Титу пошел по Каля Викторией. Отовсюду слышалось лишь: «восстания», «мужики», «беспорядки», «арендаторы»… Он свернул направо по проспекту к своему дому. Его окликнул знакомый голос — это был молодой Мендельсон, сын сапожника с улицы Бузешти.
— А, господин Херделя!.. Как поживаете?.. Что скажете о восстаниях? А? Хорош сюрприз для мироедов? Они думали, что нашли козла отпущения: евреи, мол, виноваты в том, что мироеды крестьян эксплуатируют! Сами знаете, у нас евреи всегда во всем виноваты. Но вот крестьяне повернули против мироедов, и теперь крестьяне уже тоже плохие. Значит, теперь надо напустить на них войска, надо убивать и вешать мужиков.

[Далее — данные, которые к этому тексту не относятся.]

/-- Code points of a UTF-8 string, `none` where it is not valid. `n` bounds the code points. -/
def utf8 : Nat → Bytes → Option (List Nat)
  | 0, b => if b.isEmpty then some [] else none
  | _ + 1, [] => some []
  | n + 1, a :: r =>
    let v := a.toNat
    if v < 0x80 then (utf8 n r).map (v :: ·)
    else if 0xC2 ≤ v ∧ v < 0xE0 then
      match r with
      | b :: r' => if isCont b then (utf8 n r').map ((v % 32 * 64 + b.toNat % 64) :: ·) else none
      | _ => none
    else if 0xE0 ≤ v ∧ v < 0xF0 then
      match r with
      | b :: c :: r' =>
        let p := v % 16 * 4096 + b.toNat % 64 * 64 + c.toNat % 64
        if isCont b && isCont c && decide (0x800 ≤ p) && !(decide (0xD800 ≤ p) && decide (p ≤ 0xDFFF)) then
          (utf8 n r').map (p :: ·) else none
      | _ => none
    else if 0xF0 ≤ v ∧ v < 0xF5 then
      match r with
      | b :: c :: d :: r' =>
        let p := v % 8 * 262144 + b.toNat % 64 * 4096 + c.toNat % 64 * 64 + d.toNat % 64
        if isCont b && isCont c && isCont d && decide (0x10000 ≤ p) && decide (p ≤ 0x10FFFF) then
          (utf8 n r').map (p :: ·) else none
      | _ => none
    else none

/-- The check of a written text slot (R138). -/
def textOk (b : Bytes) : Bool :=
  match utf8 b.length b with
  | none => false
  | some l => l.all fun p => decide (0x20 ≤ p)

/-! ### Fonts (R142) -/

def fontGlyphs (b : Bytes) : Nat := le16 b 0xC
def fontMaps (b : Bytes) : Nat := le16 b 0xE
/-- Offset of glyph record `g`. -/
def glyphOff (b : Bytes) (g : Nat) : Nat := 0x20 + 8 * fontMaps b + 16 * g

/-- Map entries in strictly ascending code point. -/
def mapsRise (b : Bytes) : Nat → Bool
  | 0 => true
  | 1 => true
  | n + 2 => decide (le32 b (0x20 + 8 * n) < le32 b (0x20 + 8 * (n + 1))) && mapsRise b (n + 1)

/-- A glyph record is sound: sizes at most 128, reserved bytes 0, its bitmap within the atlas. -/
def glyphOk (b : Bytes) (g : Nat) : Bool :=
  let o := glyphOff b g
  decide (u8 b o ≤ 128) && decide (u8 b (o + 1) ≤ 128) && zeroRange b (o + 5) 3 && zeroRange b (o + 12) 4 &&
  decide (le32 b (o + 8) + u8 b o * u8 b (o + 1) ≤ b.length)

/-- The check of a written font atlas (R142). -/
def fontOk (b : Bytes) : Bool :=
  decide (0x20 ≤ b.length) && le32 b 0 == 0x46544C41 && le32 b 4 == b.length && crcZeroed b 8 == le32 b 8 &&
  decide (1 ≤ fontGlyphs b) && decide (fontGlyphs b ≤ 8192) && decide (1 ≤ fontMaps b) && decide (fontMaps b ≤ 8192) &&
  zeroRange b 0x14 12 && decide (glyphOff b (fontGlyphs b) ≤ b.length) && mapsRise b (fontMaps b) &&
  (List.range (fontMaps b)).all (fun i => decide (le16 b (0x20 + 8 * i + 4) < fontGlyphs b) && zeroRange b (0x20 + 8 * i + 6) 2) &&
  (List.range (fontGlyphs b)).all (glyphOk b)

/-- The glyph index of a code point: glyph 0 where the map lacks it (R143). -/
def glyphOf (b : Bytes) (cp : Nat) : Nat :=
  match (List.range (fontMaps b)).find? fun i => le32 b (0x20 + 8 * i) == cp with
  | some i => le16 b (0x20 + 8 * i + 4)
  | none => 0
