-- ==== Sys2Proof/Machine/Buffers.lean ====
section
/-! DEFINITION. The buffer pool of chapter 15: allocation, free, give, watermarks, bitmap mode. -/

namespace Sys2Proof.Machine

/-- A buffer is free (R424). -/
def Bpm.isFree (b : Bpm) (n : Nat) : Bool := (look b.owners n).isNone

/-- The lowest-numbered free buffer (R428): the first number the rising list of allocated buffers leaves out. -/
def lowestFree : List (Nat × Master) → Nat → Nat
  | [], k => k
  | (j, _) :: r, k => if j = k then lowestFree r (k + 1) else k

/-- The free buffer that stands at position `i` of the free ones in rising order. -/
def nthFree : List (Nat × Master) → Nat → Nat → Nat
  | [], k, i => k + i
  | (j, _) :: r, k, i => if k + i < j then k + i else nthFree r (j + 1) (i - (j - k))

/-- The buffer an allocation takes (R424, R428): any free one in ring mode, whose order is not fixed (a free value), the
lowest in the other modes. -/
def Bpm.choose (b : Bpm) (free : Nat) : Nat :=
  if b.mode = 0 then nthFree b.owners 0 (Config.freeNat free % (262144 - b.owners.length)) else lowestFree b.owners 0

/-- The free count after a change of the owners, the lowest count kept (R429). -/
def Bpm.counted (b : Bpm) (owners : Tab Master) : Bpm :=
  let f := 262144 - owners.length
  { b with
    owners := owners
    free := f
    minFree := if f < b.minFree.toNat then BitVec.ofNat 32 f else b.minFree
    lowSeen := if f < b.low.toNat then true else if b.high.toNat < f then false else b.lowSeen }

/-- Watermark events of a change of the free count (R429): `LOW` once when it falls below, `HIGH` when it next rises
above. Byte 0 of the detail names which. -/
def State.watermark (s : State) (b : Bpm) : State :=
  let s1 : State := { s with bpm := b }
  if b.lowSeen && !s.bpm.lowSeen then s1.raise 0x011 mBpm [0]
  else if s.bpm.lowSeen && !b.lowSeen then s1.raise 0x011 mBpm [1]
  else s1

/-- Allocate a buffer to a master (R425): the buffer and the state, or no buffer when none is free. -/
def State.allocBuffer (s : State) (m : Master) : Option Nat × State :=
  if 262144 ≤ s.bpm.owners.length then (none, s)
  else
    let b := s.bpm.choose s.clk.free
    (some b, (s.freed).watermark (s.bpm.counted (put s.bpm.owners b m)))

/-- A free or give is rejected (R426): reason 1 not allocated, 2 not owner. -/
def State.rejectBuffer (s : State) (m : Master) (b : Nat) (reason : Nat) : State :=
  ({ s with bpm := { s.bpm with
      rejects := sat32 s.bpm.rejects, err := s.bpm.err ||| 8, lastReason := BitVec.ofNat 2 reason, lastMaster := m,
      lastBuffer := BitVec.ofNat 18 b } }.raise 0x012 m (le 4 b ++ le 2 m.toNat)).contained 0x06 .write m b

/-- Free a buffer (R426). -/
def State.freeBuffer (s : State) (m : Master) (b : Nat) : State :=
  match look s.bpm.owners b with
  | none => s.rejectBuffer m b 1
  | some o => if o = m then s.watermark (s.bpm.counted (del s.bpm.owners b)) else s.rejectBuffer m b 2

/-- `BPM_ALLOC` as a read returns it (R429). -/
def allocWord : Option Nat → Word
  | some b => BitVec.ofNat 32 (0x80000000 + b)
  | none => 0

/-- Buffers that the cache names ahead of the one taken and that are allocated: they are left as they are (R425). -/
def State.staleEntries (s : State) (l : List (BitVec 18)) : State :=
  let n := (l.filter fun b => !(s.bpm.isFree b.toNat)).length
  if n = 0 then s else { s with bpm := { s.bpm with err := s.bpm.err ||| 4, allocBad := s.bpm.allocBad + BitVec.ofNat 32 n } }

/-- In bitmap mode two allocations are served in a fabric cycle, of which a nanosecond holds three (R428): past six of one time a request
fails, and past two it may (a free value). -/
def State.beyondRate (s : State) : Bool :=
  let n := if s.bpm.rateAt = s.clk.now then s.bpm.rateN else 0
  decide (s.bpm.mode ≠ 0) && (decide (6 ≤ n) || (decide (2 ≤ n) && Config.freeBit s.clk.free))
/-- Count an allocation of this time. -/
def State.rated (s : State) : State :=
  if s.bpm.mode = 0 then s
  else { s with bpm := { s.bpm with rateAt := s.clk.now, rateN := (if s.bpm.rateAt = s.clk.now then s.bpm.rateN else 0) + 1 } }

/-- A read of `BPM_ALLOC` (R425, R428). `stale` are the buffers that the cache names before the one taken; `e` is how the cache or free-ring word it takes reads: one that cannot be corrected puts the pool
into bitmap mode with a contained error of the pool manager, the rebuild begun or not (a free value); in bitmap mode no ring or cache is read. -/
def State.readAlloc (s : State) (m : Master) (e : Ecc) (stale : List (BitVec 18)) : State :=
  let s1 := if s.bpm.mode = 0 then
      match e with
      | .clean => s.staleEntries stale
      | .corrected => s.corrected.staleEntries stale
      | .uncorrectable =>
        ({ s with
          bpm := { s.bpm with mode := if Config.freeBit s.clk.free then 1 else 2, err := s.bpm.err ||| (if Config.freeBit s.clk.free then 1 else 2) } }.freed).contained
            0x01 .read mBpm (bar0Addr 0x80014)
    else s
  if s1.beyondRate then s1.freed.answer m 0
  else
  let p := s1.rated.allocBuffer m
  p.2.answer m (allocWord p.1)

/-- A write of `BPM_GIVE` (R426): the owner sets a new owner. -/
def State.giveBuffer (s : State) (m : Master) (b : Nat) (owner : Master) : State :=
  match look s.bpm.owners b with
  | none => s.rejectBuffer m b 1
  | some o =>
    if o = m then { s with bpm := { s.bpm with owners := put s.bpm.owners b owner } } else s.rejectBuffer m b 2

/-- A write of `BPM_MIN_FREE` (R429): any value sets the lowest count to the current free count. -/
def State.minFreeWrite (s : State) : State := { s with bpm := { s.bpm with minFree := BitVec.ofNat 32 s.bpm.free } }

/-- BUFFER_ALLOCATE (R425, R428). -/
def execBufferAllocate (m : Master) (e : Ecc) (stale : List (BitVec 18)) (s : State) : Host.Outcome State Fault Refusal :=
  issuedBy m s <| done (s.readAlloc m e stale)
/-- BUFFER_FREE (R426): a write of `BPM_FREE` by master `m`. -/
def execBufferFree (m : Master) (b : BitVec 18) (s : State) : Host.Outcome State Fault Refusal :=
  issuedBy m s <|
  done ((s.disarm m).freeBuffer m b.toNat)
/-- BUFFER_GIVE (R426). -/
def execBufferGive (m : Master) (b : BitVec 18) (owner : Master) (s : State) : Host.Outcome State Fault Refusal :=
  issuedBy m s <|
  done ((s.disarm m).giveBuffer m b.toNat owner)
/-- BPM_MIN_FREE_WRITE (R429). -/
def execBpmMinFreeWrite (m : Master) (_v : Word) (s : State) : Host.Outcome State Fault Refusal :=
  issuedBy m s <| done ((s.disarm m).minFreeWrite)

/-- BITMAP_REBUILD_DONE (R428): the ring and cache are rebuilt, and the pool returns to ring mode. -/
def execBitmapRebuildDone (s : State) : Host.Outcome State Fault Refusal :=
  awake s <|
  done { s with bpm := { s.bpm with mode := 0 } }

end Sys2Proof.Machine
end

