-- ==== Sys2Proof/Machine/DecodeUnit.lean ====
section
/-! DEFINITION. Decode tiles (R259 to R264, R271, R273 to R282): taking an access unit, concealment, marks, recovery, the picture buffer, output to
surfaces, ST 2110-20 frames. -/

namespace Sys2Proof.Machine

/-! ### Blocks that the tile writes (R23, R31, R437) -/

/-- The 256 items of a block cross to the HBM3E controllers, 64 to each stack. -/
def State.surfaceItems (s : State) (p : Nat) : State :=
  [0, 1, 2, 3].foldl (fun s k => s.bobPass (.surface (Fin.ofNat 40 p) (Fin.ofNat 4 k)) 64) s
/-- Both islands look at a tile's surface-write Bobbins, whose items the controllers take as they see them. -/
def State.surfaceClear (s : State) (p : Nat) : State :=
  [0, 1, 2, 3].foldl (fun s k => s.bobClear (.surface (Fin.ofNat 40 p) (Fin.ofNat 4 k))) s
/-- None of them is in reset or holds an item (R27, R29). -/
def State.surfaceOpen (s : State) (p : Nat) : Bool :=
  [0, 1, 2, 3].all fun k => s.bobOpen (.surface (Fin.ofNat 40 p) (Fin.ofNat 4 k))

/-- How the row of an item of the written blocks reads (R30): which item is not fixed. The spec gives a tagged item no consequence at the
controller: its word is stored with its error kept (log entry 205). -/
def State.surfaceRow (s : State) (p : Nat) (sl : List Slot) (e : Ecc) : State :=
  match sl[Config.freeNat s.clk.free % sl.length]? with
  | none => s
  | some x =>
    let w := (s.pool.desc x.block).addr / 32 + Config.freeNat (s.clk.free + 1) % 256
    let s1 := s.freed.freed.readItem (.surface (Fin.ofNat 40 p) (Fin.ofNat 4 ((w - 0x010000000000 / 32) / 8 % 124))) e
    if e = .uncorrectable then { s1 with mem := { s1.mem with poison := w :: s1.mem.poison.filter (· ≠ w) } } else s1

/-- Write blocks 0 to `n - 1` of a picture or copy, each into a new block. -/
def State.writeBlocks (s : State) (p : Nat) (h : Holder) (mark : Mark) (content : State → List Slot → Nat → Block) : Nat → List Slot × State
  | 0 => ([], s)
  | n + 1 =>
    let r := State.writeBlocks s p h mark content n
    let a := (r.2.freed.freed.surfaceItems p).allocBlock h mark (content r.2 r.1 n)
    match a.1 with
    | some (b, g) => (r.1 ++ [⟨b, g, false, 0⟩], a.2)
    | none => (r.1, a.2)

/-- Blocks that a tile has written (R287). -/
def State.tileWrote (s : State) (p n : Nat) : State := s.setDtile p { s.dtile p with blocks := (s.dtile p).blocks + BitVec.ofNat 32 n }

/-! ### Output (R275, R276) -/

/-- A sample of a picture's blocks. -/
def picSample (s : State) (p : DecPic) (plane x y : Nat) : Nat :=
  let n := if plane = 0 then 64 else 32
  match p.blocks[(y / n) * ctuCols p.width + x / n]? with
  | none => 0
  | some sl => sampleAt (s.pool.desc sl.block).data
      (if plane = 0 then 64 * (y % 64) + x % 64 else 4096 + 1024 * (plane - 1) + 32 * (y % 32) + x % 32)

/-- A block of the cropped picture on its own grid. -/
def cropBlock (s : State) (p : DecPic) (bx by_ : Nat) : Block :=
  let lum := (List.range 4096).map fun i => picSample s p 0 (p.cropL + 64 * bx + i % 64) (p.cropT + 64 * by_ + i / 64)
  let chr (k : Nat) := (List.range 1024).map fun i =>
    picSample s p k (p.cropL / 2 + 32 * bx + i % 32) (p.cropT / 2 + 32 * by_ + i / 32)
  packSamples (lum ++ chr 1 ++ chr 2)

Мендельсон говорил со странной улыбкой, которая вызвала у Титу такое раздражение, что он укоризненно ответил:
— Не вижу никаких причин для радости, господин Мендельсон…
— А разве я радуюсь? — запротестовал юноша так горячо, что произнес эти слова с почти комической интонацией. — Кто вам сказал, что я радуюсь?.. Во-первых, я, как социалист, против насилия и, следовательно, не могу радоваться. Во-вторых, я прекрасно зваю, что несчастные крестьяне заплатят потоками крови за то, что посмели восстать против господ…
И Мендельсон четверть часа излагал Титу теорию социальной несправедливости, стремясь доказать, что он переживает нынешние события болезненнее, чем кто бы то ни было. Чтобы избавиться от его разглагольствований, Титу извинился, сказав, что он только что приехал и спешит домой, но Мендельсон проводил его до самой калитки и не отстал, пока не изложил все свои соображения.
Дома Титу нашел два письма. В одном, отправленном по почте, Танца писала, что придет к нему в среду часам к шести вечера, когда чуть стемнеет, а пока посылает ему тысячи поцелуев. Во втором письме Белчуг сообщал Титу, что поспешно уезжает, ибо революция слишком уж разбушевалась, того и гляди, дойдет до Бухареста, и тогда малейшая задержка будет стоить ему жизни… Титу пожалел, что священник удрал так неожиданно. Ему хотелось послать домой родным хоть какие-нибудь безделушки на память о Бухаресте. Но, держа в руке записку священника, он думал о другом: «Когда пишет Танца, что придет? В среду?.. А сегодня понедельник… Значит, лишь послезавтра…»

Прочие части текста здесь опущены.